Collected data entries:
-- ==== Sys2Proof/Certificates/Slice0/Obligations.lean ====
section
/-! DEFINITION. The statements about the block, for the provers. Each docstring names the rules of spec/ it
formalises. Where the spec marks a point as its own decision (D<n>), as derived, or as general knowledge
(G<n>), the docstring names that mark, and the statement is listed with basis 'derived'. -/

open Sys2Proof Sys2Proof.Machine

/-! ## Encoding -/

/-- Decoding the bytes of a well-formed instruction gives it back with every operand, and leaves the bytes
after it (30_encoding.md R80 to R92; the numeric values are general knowledge, G1, log entry 4). That `fence`,
`ecall`, `ebreak` and `system-other` words decode to an instruction at all is the model's own naming, a DESIGN
CHOICE of log entry 15: R93 makes them `Invalid(Unmapped)`. -/
def Obligations.DecodeOfEncodeIsTheInstruction : Prop :=
  ∀ (i : Instr) (rest : List Byte), i.wellFormed = true →
    decode (encode i) = .ok i ∧ decodeBytes (encodeBytes i ++ rest) = .ok (i, rest)

/-- A word that decodes is the word of the instruction it decodes to, which is well-formed: no two words
share an instruction and no bit of a word is dropped (30_encoding.md R84 to R92; G1, log entry 4). For the four
rows that never execute it rests on the model's own naming, a DESIGN CHOICE of log entry 15. -/
def Obligations.EncodeOfDecodeIsTheWord : Prop :=
  ∀ (w : Word) (i : Instr), decode w = .ok i → i.wellFormed = true ∧ encode i = w

/-- The decoder and opcode_table.json agree in both directions: a decoded word has the fixed bits of its
instruction's row, and a word with the fixed bits of a row decodes to that row's instruction; only
`system-other` gives way, to `ecall` and `ebreak` (R91, R92 and the table's rows; G1, log entry 4). That the
four rows that never execute decode to an instruction is the model's own naming, a DESIGN CHOICE of log entry
15: R93 and R230 to R233 make their words `Invalid(Unmapped)`. -/
def Obligations.DecodeFollowsTheOpcodeTable : Prop :=
  (∀ (w : Word) (i : Instr), decode w = .ok i →
    ∃ row ∈ opcodeTable, row.mnemonic = i.mnemonic ∧ row.Matches w) ∧
  (∀ (w : Word), ∀ row ∈ opcodeTable, row.Matches w →
    ∃ i, decode w = .ok i ∧
      (i.mnemonic = row.mnemonic ∨
        (row.mnemonic = "system-other" ∧
          ((w = 0x00000073 ∧ i = .ecall) ∨ (w = 0x00100073 ∧ i = .ebreak)))))

/-- Which words `decode` of R93 maps to `Invalid(LengthBits)` and to `Invalid(Unmapped)`, class by class as
R94 lists them (strictness is the spec's decision D2, log entry 6; numeric values G1, log entry 4). -/
def Obligations.InvalidEncodingsAreTheListedOnes : Prop :=
  ∀ w : Word,
    (decodeExecutable w = .error .lengthBits ↔ w.extractLsb' 0 2 ≠ 0b11#2) ∧
    (decodeExecutable w = .error .unmapped ↔
      w.extractLsb' 0 2 = 0b11#2 ∧
      let major := w.extractLsb' 2 5
      let f3 := w.extractLsb' 12 3
      let f7 := w.extractLsb' 25 7
      (major ∉ [0b01101#5, 0b00101#5, 0b11011#5, 0b11001#5, 0b11000#5, 0b00000#5, 0b01000#5, 0b00100#5,
          0b01100#5] ∨
        (major = 0b11001#5 ∧ f3 ≠ 0b000#3) ∨
        (major = 0b11000#5 ∧ f3 ∈ [0b010#3, 0b011#3]) ∨
        (major = 0b00000#5 ∧ f3 ∈ [0b011#3, 0b110#3, 0b111#3]) ∨
        (major = 0b01000#5 ∧ f3 ∉ [0b000#3, 0b001#3, 0b010#3]) ∨
        (major = 0b00100#5 ∧ f3 = 0b001#3 ∧ f7 ≠ 0b0000000#7) ∨
        (major = 0b00100#5 ∧ f3 = 0b101#3 ∧ f7 ∉ [0b0000000#7, 0b0100000#7]) ∨
        (major = 0b01100#5 ∧ f7 ∉ [0b0000000#7, 0b0100000#7]) ∨
        (major = 0b01100#5 ∧ f7 = 0b0100000#7 ∧ f3 ∉ [0b000#3, 0b101#3])))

=== Try it ===
Go through the entries above and count each line that contains the string "never". Reply only with the total.

=== Expected answer ===
2